In the 40’s, Erwin Chargaff was the first to observe the parity between Adenines (A) and Timinies (T) and Citosines (C) and Guanines (G), in the molecule of DNA. In the 60’s, Chargaff found a second parity rule. This time in a single strand of DNA. The amounts of A’s and T’s, and the amounts of C’s and G’s is similar. The explanation of the first rule is the complementary nature of the double stranded helix of the DNA molecule. However, for the 2nd rule, a biological explanation has remained a mystery. In the last 40 years, a generalization of the second rule was proposed, to explain the 2nd rule as a particular case. This generalization states that for any given k-mer and its reverse complement (RC), the number of times both are found is similar in a single strand of DNA. Two measures have been proposed to test the generalized Chargaff’s 2nd rule (gC2r), both include an artifact regarding the length of the genomes. This has led the authors to think there is a minimum length of a genome and a maximum k-mer for compliance. We propose a new way to measure the compliance of any given genome to the gC2r. The measure is the proportion of the genome which complies with gC2r. The compliance is measured per pair of kmer/k-merRC, using the natural logarithm of the number of times the k-mer is found, divided by the number of times its reverse complement is found in the genome or ln(#k-mer/k-merRC). This measure is independent of the size of the analyzed k-mer and the size of the genome. This measure has been implemented in a software, ChargaffCracker, which can rapidly analyze sequences and deliver a statistical report. We have generated random genomes based on the proportions and lengths of biological prokaryote genome sequences and compared them. We conclude hypothesizing that: 1. The compliance of the gC2r is a consequence, not cause of the 2nd rule and; 2. Although Chargaff’s 2nd rule might be a consequence of transpositions and inversions, the limits of compliance of the gC2r is a property of the sequence model of genomes, not of the biology of organisms.

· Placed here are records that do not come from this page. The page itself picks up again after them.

-- ==== Sys2Proof/Machine/HostAccess.lean ====
section
/-! DEFINITION. Accesses of the host: reads and writes of the control registers and of the address space, on Hearth,
through the BARs of a PCIe endpoint and through the CZ control protocol (R8 to R13, R27, R28, R33, R34, R118, R409,
R566, R606, R608). -/

namespace Sys2Proof.Machine

/-! ## What lies at an address (R27, R28, R606) -/

/-- What an access reaches: a register, a word of the history window (R359), a parameter word of a tile (R217), a word
of CAL_SET or CAL_HOST (R487), memory that may be written, read-only memory, or program memory, control store or data
memory of a tile. -/
inductive Target where
  | reg (k : RegKey)
  | history (w : Nat)
  | param (n p : Nat)
  | calSet (w : Nat)
  | calHost (w : Nat)
  | memory
  | readOnly
  | tileMem (n : Nat)
deriving DecidableEq, Repr

/-- The word of a window of `len` bytes at `b` that lies at address a. -/
def windowWord (a b len : Nat) : Option Nat := if within a 4 b len then some ((a - b) / 4) else none

/-- The control word at an aligned address: of a window, or a register; none where no register lies (R606). -/
def controlAt (a : Nat) : Option Target :=
  match windowWord a (Block.CEL.base 0 + 0x1000) 0x1000 with
  | some w => some (.history w)
  | none => match windowWord a (Block.CAL.base 0 + 0x1000) (272 * 16) with
    | some w => some (.calSet w)
    | none => match windowWord a (Block.CAL.base 0 + 0x3000) (272 * 16) with
      | some w => some (.calHost w)
      | none =>
        let n := (a - Block.GT.base 0) / 0x01000000
        match (if n < 68 then windowWord a (Block.GT.base n + 0x400) 1024 else none) with
        | some p => some (.param n p)
        | none => (regAt a).map .reg

/-- Is the address in the control-register region, or in the GT block of a tile window? -/
def isControl (a : Nat) : Bool :=
  within a 1 0x004000000000 0x480000 ||
  (within a 1 0x003000000000 (68 * 0x01000000) && decide (0xF00000 ≤ a % 0x01000000))

/-- What an access to [a, a+len) reaches; none completes with a bus error (R8, R27, R28, R606). -/
def targetOf (a len : Nat) : Option Target :=
  if isControl a then (if len = 4 && a % 4 = 0 then controlAt a else none)
  else if inCellar a len || inSystem a len then some .memory
  else if inReadOnly a len then some .readOnly
  else (tileAt a len).map .tileMem

/-! ## Rings of the host (R33, R34, R608) -/

/-- The writes of event entries that are issued complete. -/
def State.evqComplete : Nat → State → State
  | 0, s => s
  | n + 1, s =>
    if s.evq.inFlight == [] then s
    else State.evqComplete n
      (if s.poisonedRange (s.evqBase + 32 * s.fld EVQ_TAIL.TAIL 0) 32 then s.evqAckErr else s.evqAckOk)

/-- ENABLE is cleared: issued writes complete, then TAIL and HEAD become 0 (R608). -/
def State.evqOff (s : State) : State :=
  let s := s.evqComplete s.evq.inFlight.length
  ((s.setFlag EVQ_CTRL.ENABLE 0 false).setFld EVQ_TAIL.TAIL 0 0).setFld EVQ_HEAD.HEAD 0 0

/-- ENABLE is set: the queue must lie in system memory; the held events are written first (R35, R608). -/
def State.evqOn (s : State) : State :=
  if s.evqInSystem then (s.setFlag EVQ_CTRL.ENABLE 0 true).evqFlush 256 else s

/-- A write of EVQ_CTRL. -/
def State.evqCtrl (s : State) (v : Nat) : State :=
  let was := s.flag EVQ_CTRL.ENABLE 0
  let s := (s.setFld EVQ_CTRL.IRQ_THRESHOLD 0 (bits v 15 8)).setFlag EVQ_CTRL.IRQ_EN 0 (bit v 1)
  if was && !bit v 0 then s.evqOff else if !was && bit v 0 then s.evqOn else s

/-- A write of EVQ_HEAD: a value outside HEAD to TAIL is ignored (R33); held events follow into the room that it
makes. -/
def State.evqHead (s : State) (v : Nat) : State :=
  if headOk s.evqEntries (s.fld EVQ_HEAD.HEAD 0) (s.fld EVQ_TAIL.TAIL 0) v then
    let s := s.setFld EVQ_HEAD.HEAD 0 v
    s.when (s.flag EVQ_CTRL.ENABLE 0) (·.evqFlush 256)
  else s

However, this property might have been selected to fulfill biological needs in genome evolution.
提出了一种验证Chargaff第二规则一般版本的新方法。
在20世纪40年代,Erwin Chargaff是第一个在DNA分子中观察到腺嘌呤(A)和腺嘌呤(T)以及柠檬酸嘧啶(C)和鸟嘌呤(G)之间的对等关系的人。在60年代,Chargaff发现了第二个宇称规则。这次是在单链DNA中。A和T的数量,C和G的数量是相似的。第一条规则的解释是DNA分子双螺旋结构的互补性。然而,对于第二条规则,生物学上的解释仍然是个谜。在过去的40年里,提出了第二条规则的概括,将第二条规则解释为特殊情况。这种概括表明,对于任何给定的k-mer及其反向补体(RC),两者在单链DNA中被发现的次数是相似的。已经提出了两种方法来测试广义Chargaff第二规则(gC2r),这两种方法都包含了一个关于基因组长度的伪命题。这使得作者们认为存在最小基因组长度和最大k-mer的顺应性。我们提出了一种新的方法来测量任何给定基因组对gC2r的顺应性。衡量标准是基因组中符合gC2r的比例。每对kmer/k-merRC的顺应性测量,使用k-mer被发现的次数的自然对数,除以其反向补体在基因组或ln中被发现的次数(#k-mer/k-merRC)。该测量与分析的k-mer的大小和基因组的大小无关。该措施已在ChargaffCracker软件中实现,该软件可以快速分析序列并提供统计报告。我们根据生物原核生物基因组序列的比例和长度生成了随机基因组,并对它们进行了比较。我们的结论假设:1。gC2r的遵守是第二条规则的结果,而不是原因;2. 虽然Chargaff第二规则可能是调换和倒位的结果,但gC2r的顺应性限制是基因组序列模型的特性,而不是生物体生物学的特性。然而,这种特性可能是为了满足基因组进化的生物学需要而被选择的。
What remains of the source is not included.